## What to do
All that should be output is the block of lines below from the line with "(offset : BitVec 13)" to the line with "deriving DecidableEq, Repr", both included, exactly as written.

## Data shown
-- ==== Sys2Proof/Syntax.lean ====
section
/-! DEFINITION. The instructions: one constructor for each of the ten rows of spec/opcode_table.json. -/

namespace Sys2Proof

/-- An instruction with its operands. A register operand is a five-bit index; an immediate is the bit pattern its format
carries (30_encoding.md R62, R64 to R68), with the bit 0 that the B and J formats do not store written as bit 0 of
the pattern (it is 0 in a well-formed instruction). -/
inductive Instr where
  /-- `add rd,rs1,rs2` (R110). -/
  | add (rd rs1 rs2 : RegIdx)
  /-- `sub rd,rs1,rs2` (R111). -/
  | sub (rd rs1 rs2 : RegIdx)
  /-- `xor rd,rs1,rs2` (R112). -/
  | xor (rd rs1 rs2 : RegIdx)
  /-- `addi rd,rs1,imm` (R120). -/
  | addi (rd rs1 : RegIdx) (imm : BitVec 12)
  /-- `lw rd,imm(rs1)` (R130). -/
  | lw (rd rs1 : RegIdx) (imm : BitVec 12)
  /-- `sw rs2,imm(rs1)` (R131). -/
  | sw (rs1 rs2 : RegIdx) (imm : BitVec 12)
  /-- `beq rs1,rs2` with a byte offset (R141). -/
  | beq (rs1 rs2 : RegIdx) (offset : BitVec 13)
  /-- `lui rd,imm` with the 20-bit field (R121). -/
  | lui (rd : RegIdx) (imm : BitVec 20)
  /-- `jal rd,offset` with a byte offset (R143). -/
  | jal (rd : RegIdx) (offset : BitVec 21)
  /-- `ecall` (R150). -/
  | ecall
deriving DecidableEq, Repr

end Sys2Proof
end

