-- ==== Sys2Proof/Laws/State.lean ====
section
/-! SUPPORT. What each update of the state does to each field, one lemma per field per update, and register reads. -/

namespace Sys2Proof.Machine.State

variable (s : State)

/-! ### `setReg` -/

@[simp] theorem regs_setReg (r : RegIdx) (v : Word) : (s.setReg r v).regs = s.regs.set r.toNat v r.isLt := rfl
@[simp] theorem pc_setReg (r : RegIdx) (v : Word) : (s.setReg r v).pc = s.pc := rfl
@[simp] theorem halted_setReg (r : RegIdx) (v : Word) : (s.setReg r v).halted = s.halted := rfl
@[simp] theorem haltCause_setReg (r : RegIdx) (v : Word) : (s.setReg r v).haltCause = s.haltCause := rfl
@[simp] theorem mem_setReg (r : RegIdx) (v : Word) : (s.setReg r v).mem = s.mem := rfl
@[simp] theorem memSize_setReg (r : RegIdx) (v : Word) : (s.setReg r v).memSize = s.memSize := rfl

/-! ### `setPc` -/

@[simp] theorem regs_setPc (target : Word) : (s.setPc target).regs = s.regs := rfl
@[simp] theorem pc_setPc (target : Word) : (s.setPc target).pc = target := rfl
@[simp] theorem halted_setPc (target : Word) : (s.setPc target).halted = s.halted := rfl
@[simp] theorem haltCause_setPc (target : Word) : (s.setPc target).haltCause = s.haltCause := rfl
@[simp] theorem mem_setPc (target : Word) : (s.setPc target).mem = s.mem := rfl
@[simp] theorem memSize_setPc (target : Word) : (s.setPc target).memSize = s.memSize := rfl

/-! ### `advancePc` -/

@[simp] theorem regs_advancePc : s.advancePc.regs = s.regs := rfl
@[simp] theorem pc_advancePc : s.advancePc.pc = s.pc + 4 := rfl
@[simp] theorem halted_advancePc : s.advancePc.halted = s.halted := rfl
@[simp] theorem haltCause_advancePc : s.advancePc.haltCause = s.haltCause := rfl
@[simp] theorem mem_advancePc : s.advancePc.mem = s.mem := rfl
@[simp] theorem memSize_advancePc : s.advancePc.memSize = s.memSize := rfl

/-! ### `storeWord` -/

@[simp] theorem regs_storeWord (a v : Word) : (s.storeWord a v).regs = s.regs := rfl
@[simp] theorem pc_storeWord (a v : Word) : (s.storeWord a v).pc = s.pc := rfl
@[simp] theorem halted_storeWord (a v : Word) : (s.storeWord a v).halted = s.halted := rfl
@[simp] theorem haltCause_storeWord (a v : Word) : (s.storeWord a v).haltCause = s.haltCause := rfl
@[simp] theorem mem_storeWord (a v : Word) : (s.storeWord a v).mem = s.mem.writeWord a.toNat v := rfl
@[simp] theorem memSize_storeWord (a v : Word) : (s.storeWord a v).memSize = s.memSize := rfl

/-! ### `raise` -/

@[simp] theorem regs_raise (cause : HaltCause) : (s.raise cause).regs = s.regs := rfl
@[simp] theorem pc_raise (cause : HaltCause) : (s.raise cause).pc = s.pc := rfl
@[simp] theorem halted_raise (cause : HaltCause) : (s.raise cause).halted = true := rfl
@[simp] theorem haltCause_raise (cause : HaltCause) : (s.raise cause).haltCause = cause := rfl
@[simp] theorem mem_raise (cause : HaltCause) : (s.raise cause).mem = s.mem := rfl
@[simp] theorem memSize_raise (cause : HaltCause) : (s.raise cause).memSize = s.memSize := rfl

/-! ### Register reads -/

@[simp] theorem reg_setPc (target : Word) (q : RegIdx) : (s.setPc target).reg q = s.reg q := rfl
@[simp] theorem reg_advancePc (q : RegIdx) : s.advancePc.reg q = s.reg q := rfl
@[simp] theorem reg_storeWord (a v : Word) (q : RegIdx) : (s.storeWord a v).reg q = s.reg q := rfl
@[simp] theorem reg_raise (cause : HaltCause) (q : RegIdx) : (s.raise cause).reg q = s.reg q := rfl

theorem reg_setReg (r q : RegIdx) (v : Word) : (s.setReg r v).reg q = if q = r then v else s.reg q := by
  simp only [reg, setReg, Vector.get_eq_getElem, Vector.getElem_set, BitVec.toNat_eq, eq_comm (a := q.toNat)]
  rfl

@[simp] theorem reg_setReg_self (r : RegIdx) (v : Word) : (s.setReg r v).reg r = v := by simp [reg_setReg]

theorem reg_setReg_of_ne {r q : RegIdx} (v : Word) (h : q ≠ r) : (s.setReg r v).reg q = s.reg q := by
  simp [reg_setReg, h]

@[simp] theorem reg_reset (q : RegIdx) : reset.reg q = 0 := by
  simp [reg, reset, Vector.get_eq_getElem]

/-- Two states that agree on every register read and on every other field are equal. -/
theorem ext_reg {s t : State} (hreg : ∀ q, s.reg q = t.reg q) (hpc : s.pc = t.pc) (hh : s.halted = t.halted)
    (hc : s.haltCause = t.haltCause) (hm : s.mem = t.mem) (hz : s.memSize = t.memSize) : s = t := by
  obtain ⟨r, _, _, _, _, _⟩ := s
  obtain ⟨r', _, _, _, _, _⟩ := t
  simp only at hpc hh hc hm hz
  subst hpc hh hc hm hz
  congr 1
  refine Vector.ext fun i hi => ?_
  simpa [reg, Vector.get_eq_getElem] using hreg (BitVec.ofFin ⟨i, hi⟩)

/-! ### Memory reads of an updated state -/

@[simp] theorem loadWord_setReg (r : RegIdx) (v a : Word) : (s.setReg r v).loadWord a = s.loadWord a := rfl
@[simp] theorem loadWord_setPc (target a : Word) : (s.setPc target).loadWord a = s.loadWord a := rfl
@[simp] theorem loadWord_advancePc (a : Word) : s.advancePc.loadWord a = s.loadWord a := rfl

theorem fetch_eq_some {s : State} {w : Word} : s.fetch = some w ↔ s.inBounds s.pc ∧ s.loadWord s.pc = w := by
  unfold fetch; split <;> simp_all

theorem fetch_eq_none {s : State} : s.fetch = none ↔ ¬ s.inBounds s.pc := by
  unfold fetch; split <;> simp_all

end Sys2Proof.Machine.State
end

## Reply to the exercise
  | beq (rs1 rs2 : RegIdx) (offset : BitVec 13)
  /-- `lui rd,imm` with the 20-bit field (R121). -/
  | lui (rd : RegIdx) (imm : BitVec 20)
  /-- `jal rd,offset` with a byte offset (R143). -/
  | jal (rd : RegIdx) (offset : BitVec 21)
  /-- `ecall` (R150). -/
  | ecall
deriving DecidableEq, Repr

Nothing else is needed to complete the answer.